Después de administrar varios ciclos de descargas eléctricas, los investigadores abrían las puertas de las jaulas y luego volvían a aplicar descargas a los perros. El grupo de perros control que no las habían recibido inmediatamente salían corriendo, pero los que habían sido sometidos a las descargas sin poder escapar no hicieron ningún intento por salir, aunque la puerta estuviera bien abierta; simplemente permanecían allí, gimiendo y defecando. La mera oportunidad de escapar no hace que los animales traumatizados, o las personas traumatizadas, tomen necesariamente el camino hacia la libertad. Como los perros de Maier y Seligman, muchas personas traumatizadas simplemente se rinden. En lugar de experimentar el riesgo con nuevas opciones, permanecen bloqueadas en el miedo que ya conocen.

El relato de Maier me impresionó. Lo que habían hecho a esos pobres perros era exactamente lo que había sucedido a mis pacientes humanos traumatizados. Ellos también habían sido expuestos a alguien (o a algo) que les infligió un dolor terrible, un dolor del que no tenían forma de escapar. Hice un rápido repaso mental a los pacientes que había tratado. Casi todos habían estado atrapados o inmovilizados de un modo u otro, incapaces de actuar para evitar lo inevitable. Su respuesta de luchar o escapar había quedado desbaratada, y el resultado era una agitación o un colapso extremos.

Maier y Seligman también descubrieron que los perros traumatizados secretaban mayores cantidades de hormonas del estrés de lo normal. Ello confirmaba lo que estábamos empezando a saber sobre la base biológica del estrés traumático. Un grupo de jóvenes investigadores, entre los cuales se encontraban Steve Southwick y John Krystal –de Yale–, Arieh Shalev –de la Hadassah Medical School de Jerusalem–, Frank Putnam –del National Institute of Mental Health (NIMH)– y Roger Pitman –posteriormente de Harvard–, estaban descubriendo también que las personas traumatizadas seguían secretando grandes cantidades de hormonas del estrés mucho tiempo después del peligro real, y Rachel Yehuda –del Mount Sinai de Nueva York– nos confrontó con hallazgos aparentemente paradójicos, en el sentido de que los niveles de cortisol de las hormonas del estrés son bajos en el TEPT. Sus hallazgos solo empezaron a tener sentido cuando su investigación aclaró que el cortisol pone fin a la respuesta de estrés enviando una señal de seguridad y que, en el TEPT, las hormonas del estrés del cuerpo en realidad no vuelven al nivel basal una vez que la amenaza ha finalizado.

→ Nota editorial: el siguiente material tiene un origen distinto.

/-- Settles O15: the operation code selects PREDICT, the scheme its gshare rule, and that rule answers the
prediction of the indexed counter on otherwise silent ports. -/
theorem gsharePredictReadsTheIndexedCounter : Obligations.GsharePredictReadsTheIndexedCounter := by
  refine ⟨fun _ hop => decode_predict hop, fun s g pc hi => ?_⟩
  have hindex := g.index_eq_mod pc
  refine ⟨fun he => ?_, fun hsound hr he => ?_,
    fun he => exec_faulted (Instance.ne_unbuilt_of_gshare hi) he (.gsharePredict pc)⟩
  · rw [exec_gsharePredict he hi, Gshare.predict, hindex]
    rfl
  · rw [exec_gsharePredict he hi, Gshare.predict_of_read_eq_initGs hsound (hindex ▸ hr)]
    rfl

/-- Settles O16: the operation code selects TRAIN, the scheme its gshare rule, and that rule leaves the trained
predictor, whose history is the shift as arithmetic and whose table differs at the indexed counter only. -/
theorem gshareTrainMovesOneCounterAndShifts : Obligations.GshareTrainMovesOneCounterAndShifts := by
  refine ⟨fun _ hop => decode_train hop, fun s g pc o hi hsound => ?_⟩
  have hindex := g.index_eq_mod pc
  obtain ⟨-, -, hwf⟩ := hsound
  refine ⟨fun he => ⟨g.train pc o, exec_gshareTrain he hi pc o, rfl, rfl, ?_, fun j => ?_⟩,
    fun he => exec_faulted (Instance.ne_unbuilt_of_gshare hi) he (.gshareTrain pc o)⟩
  · refine (histShift_eq g.ghr o g.hbe).trans ?_
    cases o <;> rfl
  · exact hindex ▸ read_trainCounter hwf (g.index pc) o j

end Sys2Proof.Machine
end


section
/-! SUPPORT. The votes, the selector META and the two requests of the tournament (44_tournament.md). -/

namespace Sys2Proof.Machine

theorem Instance.ne_unbuilt_of_tournament {i : Instance} {t : Tournament} (h : i = .tournament t) : i ≠ .unbuilt :=
  built_ne_unbuilt (h ▸ rfl)

/-- The global index as arithmetic (44_tournament.md R170). -/
theorem Tournament.globalIndex_eq_mod (t : Tournament) : t.globalIndex = t.ghr % 2 ^ t.tg.toNat := and_mask _ _

/-- The local index as arithmetic (44_tournament.md R171, R172). -/
theorem Tournament.pattern_eq_read_mod (t : Tournament) (pc : Word) :
    t.pattern pc = Table.read t.lht 0 (pc.toNat % 2 ^ t.pi.toNat) := by
  rw [Tournament.pattern, t.slot_eq]

/-- The shift with the new outcome as a number (41_history.md R120). -/
theorem histShift_eq_ite (h : Nat) (o : BranchOutcome) (w : Nat) :
    histShift h o w = (2 * h + (if o then 1 else 0)) % 2 ^ w := by
  refine (histShift_eq h o w).trans ?_
  cases o <;> rfl

/-- The code of the Taken side is 2 or 3 (40_counter.md R103). -/
theorem ctrPred_eq_true_iff {c : Counter} : ctrPred c = true ↔ 2 ≤ (counterBits c).toNat := by
  cases c <;> decide

section
variable {t : Tournament} {pc : Word} {o : BranchOutcome}

/-- META on the Taken side selects the local vote (44_tournament.md R173). -/
theorem Tournament.choice_of_meta_taken (h : ctrPred t.metaCtr = true) : t.choice pc = t.localVote pc := if_pos h

theorem Tournament.nextMeta_of_votes_agree (h : t.globalVote = t.localVote pc) : t.nextMeta pc o = t.metaCtr :=
  if_neg (not_not_intro h)

/-- META moves towards Taken where the local vote alone is right (44_tournament.md R174). -/
theorem Tournament.nextMeta_of_local_right (h : t.globalVote ≠ t.localVote pc) (ho : t.localVote pc = o) :
    t.nextMeta pc o = ctrNext t.metaCtr true := by
  rw [Tournament.nextMeta, if_pos h, ho, beq_self_eq_true]

/-- META moves towards NotTaken where the global vote alone is right (44_tournament.md R174). -/
theorem Tournament.nextMeta_of_global_right (h : t.globalVote ≠ t.localVote pc) (ho : t.globalVote = o) :
    t.nextMeta pc o = ctrNext t.metaCtr false := by
  rw [Tournament.nextMeta, if_pos h, beq_false_of_ne (ho ▸ h.symm)]

end

/-- Settles O17: the operation code selects PREDICT, the scheme its tournament rule, and that rule answers the
choice, whose indices are arithmetic, on otherwise silent ports. -/
theorem tournamentPredictChoosesAVote : Obligations.TournamentPredictChoosesAVote := by
  refine ⟨fun _ hop => decode_predict hop, fun s t pc hi => ⟨fun he => ?_,
    fun he => exec_faulted (Instance.ne_unbuilt_of_tournament hi) he (.tournamentPredict pc)⟩⟩
  rw [exec_tournamentPredict he hi, Tournament.choice, Tournament.selector, Tournament.globalVote,
    Tournament.localVote, t.globalIndex_eq_mod, t.pattern_eq_read_mod]
  rfl

/-- Settles O18: the operation code selects TRAIN, the scheme its tournament rule, and that rule leaves the trained
predictor. META is read off the votes, each table differs at its pre-update index only, and the shifts are
arithmetic. -/
theorem tournamentTrainUpdatesFromPreUpdateState : Obligations.TournamentTrainUpdatesFromPreUpdateState := by
  refine ⟨fun _ hop => decode_train hop, fun s t pc o hi ⟨_, _, hgct, ⟨hlht, _⟩, hlct⟩ => ?_⟩
  have hread_lht := Tournament.read_lht_train hlht pc o
  rw [histShift_eq_ite] at hread_lht
  simp only [← t.globalIndex_eq_mod, ← t.slot_eq]
  exact ⟨fun he => ⟨t.train pc o, exec_tournamentTrain he hi pc o, ⟨rfl, rfl, rfl, rfl, rfl, rfl⟩,
      Tournament.nextMeta_of_votes_agree, Tournament.nextMeta_of_local_right, Tournament.nextMeta_of_global_right,
      read_trainCounter hgct t.globalIndex o, histShift_eq_ite _ _ _, read_trainCounter hlct (t.pattern pc) o,
      hread_lht⟩,
    fun he => exec_faulted (Instance.ne_unbuilt_of_tournament hi) he (.tournamentTrain pc o)⟩

/-- META climbs one code per training that the local vote wins, up to ST (44_tournament.md R177). -/
theorem Tournament.LocalWins.toNat_metaCtr_after {t : Tournament} {ts : List Training} (h : t.LocalWins ts) :
    (counterBits (t.after ts).metaCtr).toNat = min ((counterBits t.metaCtr).toNat + ts.length) 3 := by
  induction ts generalizing t with
  | nil =>
    have hcode : (counterBits t.metaCtr).toNat < 2 ^ 2 := (counterBits t.metaCtr).isLt
    exact (Nat.min_eq_left (by omega)).symm
  | cons x ts ih =>
    obtain ⟨hne, hlocal, hrest⟩ := h
    have hfirst : (t.train x.1 x.2).metaCtr = ctrNext t.metaCtr true :=
      Tournament.nextMeta_of_local_right hne hlocal
    have hafter : (counterBits (t.after (x :: ts)).metaCtr).toNat =
        min ((counterBits (t.train x.1 x.2).metaCtr).toNat + ts.length) 3 := ih hrest
    rw [hafter, hfirst, toNat_ctrNext_true, List.length_cons]
    omega

/-- Settles O57: META's code after the run decides its side, and the Taken side selects the local vote. -/
theorem metaConvergesToTheLocalVote : Obligations.MetaConvergesToTheLocalVote := by
  intro t ts h
  have hcode := h.toNat_metaCtr_after
  refine ⟨hcode, fun hlong pc => Tournament.choice_of_meta_taken (ctrPred_eq_true_iff.2 ?_),
    fun pc => Tournament.choice_of_meta_taken⟩
  rw [Ne, eq_snt_iff] at hlong
  omega

end Sys2Proof.Machine
end

section
/-! SUPPORT. The perceptron's score and training condition as arithmetic, and its two requests
(45_perceptron.md R200 to R208). -/

namespace Sys2Proof.Machine

theorem Instance.ne_unbuilt_of_perceptron {i : Instance} {p : Perceptron} (h : i = .perceptron p) : i ≠ .unbuilt :=
  built_ne_unbuilt (h ▸ rfl)

/-- Wrapping the summands along the way does not change the wrapped sum (00_scope.md R13). -/
theorem wrap32_wrap32_add (y z : Int) : wrap32 (wrap32 y + z) = wrap32 (y + z) := Int.bmod_add_bmod

/-- A fold that wraps after each addition gives the wrapped sum (45_perceptron.md R201). -/
theorem foldl_wrap32_add (z : Int) (terms : List Int) :
    terms.foldl (fun acc x => wrap32 (acc + x)) (wrap32 z) = wrap32 (z + terms.sum) := by
  induction terms generalizing z with
  | nil => rw [List.foldl_nil, List.sum_nil, add_zero]
  | cons x terms ih => rw [List.foldl_cons, wrap32_wrap32_add, ih, List.sum_cons, add_assoc]

/-- Settles O22: the fold is the wrapped sum of its terms, which their order does not change. -/
theorem scoreIsOrderIndependent : Obligations.ScoreIsOrderIndependent := by
  intro p pc terms hperm
  calc terms.foldl (fun acc x => wrap32 (acc + x)) (wrap32 0)
    _ = wrap32 (0 + terms.sum) := foldl_wrap32_add 0 terms
    _ = p.score pc := by rw [zero_add, hperm.sum_eq, Perceptron.score]

section
variable (p : Perceptron) (pc : Word) (o : BranchOutcome)

/-- The score as a sum over the slots (45_perceptron.md R201). -/
theorem Perceptron.score_eq_sum : p.score pc =
    wrap32 (∑ i ∈ Finset.range p.h.toNat, p.slotSign i * p.weight (p.bucket pc) i) := rfl

theorem Perceptron.trainCond_iff :
    p.trainCond pc o = true ↔ (p.score pc).sign ≠ pm o ∨ (p.score pc).natAbs < p.theta.toNat :=
  decide_eq_true_iff

theorem Perceptron.natAbs_score_le : (p.score pc).natAbs ≤ 2 ^ 31 := by
  obtain ⟨hlow, hhigh⟩ := wrap32_range (p.terms (p.bucket pc)).sum
  rw [Perceptron.score]
  omega

end

/-- An integer has the sign of an outcome where it is positive and the outcome Taken, or negative and NotTaken. -/
theorem sign_eq_pm_iff {z : Int} {o : BranchOutcome} :
    z.sign = pm o ↔ (0 < z ∧ o = true) ∨ (z < 0 ∧ o = false) := by
  cases o
  · simp [pm]
  · simp [pm]

/-- Settles O23: the training condition negated, with the sign spelled out and the magnitude bounded. -/
theorem trainingSkippedOnlyWhenRightAndConfident : Obligations.TrainingSkippedOnlyWhenRightAndConfident := by
  intro p pc o
  have hbound := p.natAbs_score_le pc
  refine ⟨?_, hbound, fun htheta => (p.trainCond_iff pc o).2 (.inr (by omega))⟩
  rw [← Bool.not_eq_true, Perceptron.trainCond_iff, not_or, not_not, not_lt, sign_eq_pm_iff]

/-- Settles O19: the operation code selects PREDICT, the scheme its perceptron rule, and that rule answers the sign
of the score on otherwise silent ports. -/
theorem perceptronPredictIsTheSignOfTheScore : Obligations.PerceptronPredictIsTheSignOfTheScore := by
  refine ⟨fun _ hop => decode_predict hop, fun s p pc hi => ⟨fun he => ?_,
    fun he => exec_faulted (Instance.ne_unbuilt_of_perceptron hi) he (.perceptronPredict pc)⟩⟩
  rw [exec_perceptronPredict he hi, Perceptron.pred, p.score_eq_sum]
  rfl

/-- A training leaves every row but the bucket's, and that one too where the condition fails
(45_perceptron.md R205, R206). -/
theorem Perceptron.row_train_of_untouched {p : Perceptron} {m b : Nat} (h : Table.wf p.w p.zeroRow m = true)
    {pc : Word} {o : BranchOutcome} (hb : b ≠ p.bucket pc ∨ ¬ p.trainCond pc o = true) :
    (p.train pc o).row b = p.row b := by
  show Table.read (if p.trainCond pc o = true then _ else _) p.zeroRow b = p.row b
  split
  · next hc => rw [Table.read_write h, if_neg (hb.resolve_right (not_not_intro hc)), Perceptron.row]
  · rfl

/-- Settles O20: the operation code selects TRAIN, the scheme its perceptron rule, and that rule leaves the trained
predictor, whose history is the shift as arithmetic and whose weights differ in the bucket's row only. -/
theorem perceptronTrainMovesOneRowAndShifts : Obligations.PerceptronTrainMovesOneRowAndShifts := by
  refine ⟨fun _ hop => decode_train hop, fun s p pc o hi ⟨_, _, hwf, _⟩ => ?_⟩
  have htrains := p.trainCond_iff pc o
  rw [p.score_eq_sum] at htrains
  refine ⟨fun he => ⟨p.train pc o, exec_perceptronTrain he hi pc o, ⟨rfl, rfl, rfl, rfl⟩,
      histShift_eq_ite p.phr o p.h.toNat, fun c i hc => ?_, fun i hlt hc => ?_⟩,
    fun he => exec_faulted (Instance.ne_unbuilt_of_perceptron hi) he (.perceptronTrain pc o)⟩
  · exact congrArg (·.getD i 0) (Perceptron.row_train_of_untouched hwf (hc.imp_right (mt htrains.1)))
  · exact (Perceptron.train_weight hwf hlt pc o (p.bucket pc)).trans (if_pos ⟨htrains.2 hc, rfl⟩)

/-- The product of two outcomes' signs is itself a sign, which no wrap changes. -/
theorem wrap32_pm_mul_pm (a b : BranchOutcome) : wrap32 (pm a * pm b) = pm a * pm b := by
  revert a b; decide

section
variable {p : Perceptron} {pc : Word}

theorem Perceptron.score_of_weights_zero (h : ∀ b i, p.weight b i = 0) : p.score pc = 0 := by
  simp [Perceptron.score_eq_sum, h, wrap32]

theorem Perceptron.pred_of_score_zero (h : p.score pc = 0) : p.pred pc = false := by
  rw [Perceptron.pred, h]; rfl

/-- The sign of a score of 0 is the sign of neither outcome (45_perceptron.md R204). -/
theorem Perceptron.trainCond_of_score_zero (h : p.score pc = 0) (o : BranchOutcome) : p.trainCond pc o = true :=
  (p.trainCond_iff pc o).2 (.inl (by rw [h]; cases o <;> decide))

end

/-- Settles O24: the score is 0, a tie, and from 0 each weight moves to the product of the two signs. -/
theorem perceptronFirstCall : Obligations.PerceptronFirstCall := by
  intro s p pc o hi he ⟨_, _, hwf, _⟩ _ hzero
  have hscore : p.score pc = 0 := Perceptron.score_of_weights_zero hzero
  have hc : p.trainCond pc o = true := Perceptron.trainCond_of_score_zero hscore o
  refine ⟨?_, hc, p.train pc o, exec_perceptronTrain he hi pc o, fun i hlt => ?_⟩
  · rw [exec_perceptronPredict he hi, Perceptron.pred_of_score_zero hscore]
    rfl
  · rw [Perceptron.train_weight hwf hlt, if_pos ⟨hc, rfl⟩, hzero, zero_add, Perceptron.slotSign, wrap32_pm_mul_pm]

end Sys2Proof.Machine
end

section
/-! SUPPORT. One slot and one bucket on a strictly alternating outcome (45_perceptron.md R209). -/

namespace Sys2Proof.Machine

section
variable {s : State} {p : Perceptron} (hi : s.inst = .perceptron p) (he : s.err = false) (pc : Word)
  (o : BranchOutcome)
include hi he

theorem runRequests_perceptronTrain : runRequests s [requestWord 2 o pc] =
    .next ([], { s with inst := .perceptron (p.train pc o), inbox := [], resp := none }) := by
  have hword : decode .perceptron (requestWord 2 o pc) = .perceptronTrain pc o :=
    decode_requestWord .perceptron 2 o pc
  exact runRequests_cons (by rw [hi]; rfl) (hword ▸ exec_perceptronTrain (s := s.offer []) he hi pc o) rfl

Idealmente, nuestro sistema de hormonas del estrés debería proporcionar una respuesta sumamente rápida a la amenaza, y luego devolvernos inmediatamente a una situación de equilibrio. En los pacientes con TEPT, sin embargo, el sistema de las hormonas del estrés no puede realizar este equilibrado. Las señales de lucha, huida o paralización siguen una vez ha pasado el peligro y, como en el caso de los perros, no vuelven a la situación normal. En lugar de eso, la secreción continuada de hormonas del estrés se expresa en forma de agitación y pánico y, a largo plazo, causa estragos en la salud.

Perdí el avión ese día porque tenía que hablar con Steve Meier. Su taller ofrecía pistas no solo sobre los problemas subyacentes de mis pacientes, sino también potenciales claves para su resolución. Por ejemplo, él y Seligman descubrieron que el único modo de tratar a los perros traumatizados para que salieran de los barrotes eléctricos cuando las puertas estaban abiertas era arrastrándolos repetidamente de las jaulas para que pudieran experimentar físicamente cómo salir. Me preguntaba si también podríamos ayudar a mis pacientes con respecto a su creencia fundamental de que no podían hacer nada para defenderse. ¿Acaso mis pacientes también necesitaban tener experiencias físicas para recuperar una sensación visceral de control? ¿Qué pasaría si se les pudiera enseñar a moverse físicamente para escapar de una situación potencialmente amenazante similar al trauma en el que habían quedado atrapados y paralizados? Como describiré en la parte 5 sobre tratamiento de este libro, esta fue una de las conclusiones a las que llegué a la larga.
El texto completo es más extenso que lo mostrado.